PROBLEM DESCRIPTION
Identify and pull out each line of the entries in which "marks" occurs.

Saved entries
BEGIN

-- ==== Sys2Proof/Safety.lean ====
section
/-! DEFINITION. What claims say of a run: a step that goes on, when an instruction issues, and what it leaves of the part
that issues it. -/

namespace Sys2Proof.Machine

/-- A step from `s` does not stop. -/
def StepsOn (s : State) : Prop := ∃ t, step s = .next t

/-- The state an outcome leaves, when it leaves one, satisfies `P`. -/
def Leaves (P : State → Prop) (o : Host.Outcome State Fault Refusal) : Prop := ∀ t, o = .next t → P t

/-- The part that issues. -/
def State.current (s : State) : Part := s.part s.cur

/-- The register file's word: absolute register `r`, lane `l` (R155). -/
def Part.word (p : Part) (r l : Nat) : Word := Store.get 0 p.vregs (vkey r l)

/-- The part's copy of a uniform register (R142). -/
def Part.uni (p : Part) (n : Nat) : Word := Store.get 0 p.sregs n

/-- What a pending result will write, without the marks of later writes (R145). -/
def Pend.result (e : Pend) : Nat × List (Nat × Nat × Word) × List (Nat × Word) × BitVec 16 :=
  (e.id, e.vals, e.svals, e.flags)

/-- The current part issues an instruction with these register operands and acts with it: it is READY, its operands lie in
the window, the guard leaves it a lane, no source is dead, and at an implicit switch point no result is pending (R56,
R145, R167, R169). -/
structure Issues (s : State) (h : Hdr) (srcs dsts : List (Opnd × Bool)) (switch : Bool) : Prop where
  live : s.current.live = true
  ready : s.current.st = .ready
  fits : s.current.fits (srcs ++ dsts) = true
  lanes : s.current.act h ≠ 0
  alive : s.current.umask = 0 → s.current.anyDead srcs = false
  settled : switch = true → s.current.pend = []

/-- `q` is the part `p` after its instruction has completed with the PC at `pc`: only its registers, predicates, FPSTAT,
dead marks and pending results may differ besides (R146, R147, R312). -/
structure Retires (p : Part) (cyc : Nat) (h : Hdr) (pc : Word) (q : Part) : Prop where
  same : q = { p with
    vregs := q.vregs
    sregs := q.sregs
    preds := q.preds
    fpstat := q.fpstat
    dead := q.dead
    pend := q.pend
    pc := pc
    umask := 0
    mi := MemOp.idle
    restrict := none
    flushed := false
    ask := 0
    shed := 0
    issues := p.issues + 1
    lastIssue := cyc
    bpPass := none
    st := if h.sw && !q.pend.isEmpty then .switched else .ready }

/-- Destination `d` holds `val` in each lane of `act`, or once when it is uniform, a pair its two words; every other
register is as it was (R172, R187, R205). -/
def Wrote (p q : Part) (act : Mask) (d : Opnd) (w64 : Bool) (val : Nat → Nat) : Prop :=
  match d with
  | .v n =>
    (∀ r l, l < 16 → q.word r l =
      if act.getLsbD l = true ∧ w64 = true ∧ r = p.absReg (n + 1) then BitVec.ofNat 32 (val l / 2 ^ 32)
      else if act.getLsbD l = true ∧ r = p.absReg n then BitVec.ofNat 32 (val l)
      else p.word r l) ∧ q.sregs = p.sregs
  | .s n =>
    (∀ k, q.uni k =
      if w64 = true ∧ k = n + 1 then BitVec.ofNat 32 (val 0 / 2 ^ 32)
      else if k = n then BitVec.ofNat 32 (val 0)
      else p.uni k) ∧ q.vregs = p.vregs
  | _ => q.vregs = p.vregs ∧ q.sregs = p.sregs

/-- An instruction with one destination: its operands, and the value and floating-point flags of each lane. -/
structure RegSpec where
  h : Hdr
  srcs : List (Opnd × Bool)
  dsts : List (Opnd × Bool)
  d : Opnd
  w64 : Bool
  val : Part → Mask → Nat → Nat
  flags : Part → Mask → Nat → Fl

/-- The flags of all lanes together, or of the one uniform operation (R199). -/
def flagsOf (d : Opnd) (act : Mask) (f : Nat → Fl) : Fl :=
  match d with
  | .v _ => (lanesOf act).foldl (fun a l => a ||| f l) 0
  | .s _ => f 0
  | _ => 0

/-- The flags an instruction raises. -/
def RegSpec.allFlags (r : RegSpec) (p : Part) (act : Mask) : Fl := flagsOf r.d act (r.flags p act)

/-- A register named by one of these operands. -/
def names (os : List (Opnd × Bool)) (n : Nat) : Bool := os.any (fun o => (opRegs o).contains n)

/-- Dead marks are as they were, but those of the destinations are clear (R56). -/
def Revived (p q : Part) (dsts : List (Opnd × Bool)) : Prop :=
  ∀ n, n < 32 → q.dead.getLsbD n = (p.dead.getLsbD n && !names dsts n)

/-- The short instruction `r` of part `p` has completed as `q`. -/
structure RegSpec.Short (r : RegSpec) (p : Part) (cyc : Nat) (q : Part) : Prop where
  retires : Retires p cyc r.h (p.pc + 1) q
  wrote : Wrote p q (p.act r.h) r.d r.w64 (r.val p (p.act r.h))
  preds : q.preds = p.preds
  flags : q.fpstat = p.fpstat ||| (r.allFlags p (p.act r.h) &&& ~~~ (p.fpctl.setWidth 16))
  dead : Revived p q r.dsts
  pend : q.pend.map Pend.result = p.pend.map Pend.result

/-- What a pending result holds for destination `d`. -/
def Holds (p : Part) (e : Pend) (act : Mask) (d : Opnd) (w64 : Bool) (val : Nat → Nat) : Prop :=
  match d with
  | .v n =>
    (∀ r l, l < 16 → e.valAt r l =
      if act.getLsbD l = true ∧ r = p.absReg n then some (BitVec.ofNat 32 (val l))
      else if act.getLsbD l = true ∧ w64 = true ∧ r = p.absReg (n + 1) then some (BitVec.ofNat 32 (val l / 2 ^ 32))
      else none) ∧ e.svals = []
  | .s n =>
    (∀ k, e.svalAt k =
      if k = n then some (BitVec.ofNat 32 (val 0))
      else if w64 = true ∧ k = n + 1 then some (BitVec.ofNat 32 (val 0 / 2 ^ 32))
      else none) ∧ e.vals = []
  | _ => True

/-- The long instruction `r` of part `p` has been issued: its result is pending under number `id` (R145). -/
structure RegSpec.Long (r : RegSpec) (p : Part) (cyc id : Nat) (q : Part) (e : Pend) : Prop where
  retires : Retires p cyc r.h (p.pc + 1) q
  vregs : q.vregs = p.vregs
  sregs : q.sregs = p.sregs
  preds : q.preds = p.preds
  fpstat : q.fpstat = p.fpstat
  dead : Revived p q r.dsts
  pend : q.pend = p.pend ++ [e]
  id : e.id = id
  holds : Holds p e (p.act r.h) r.d r.w64 (r.val p (p.act r.h))
  flags : e.flags = r.allFlags p (p.act r.h)
  fresh : e.clob = []

end Sys2Proof.Machine
end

END

REPLY TO THE EXERCISE
/-- What a pending result will write, without the marks of later writes (R145). -/
dead marks and pending results may differ besides (R146, R147, R312). -/
/-- Dead marks are as they were, but those of the destinations are clear (R56). -/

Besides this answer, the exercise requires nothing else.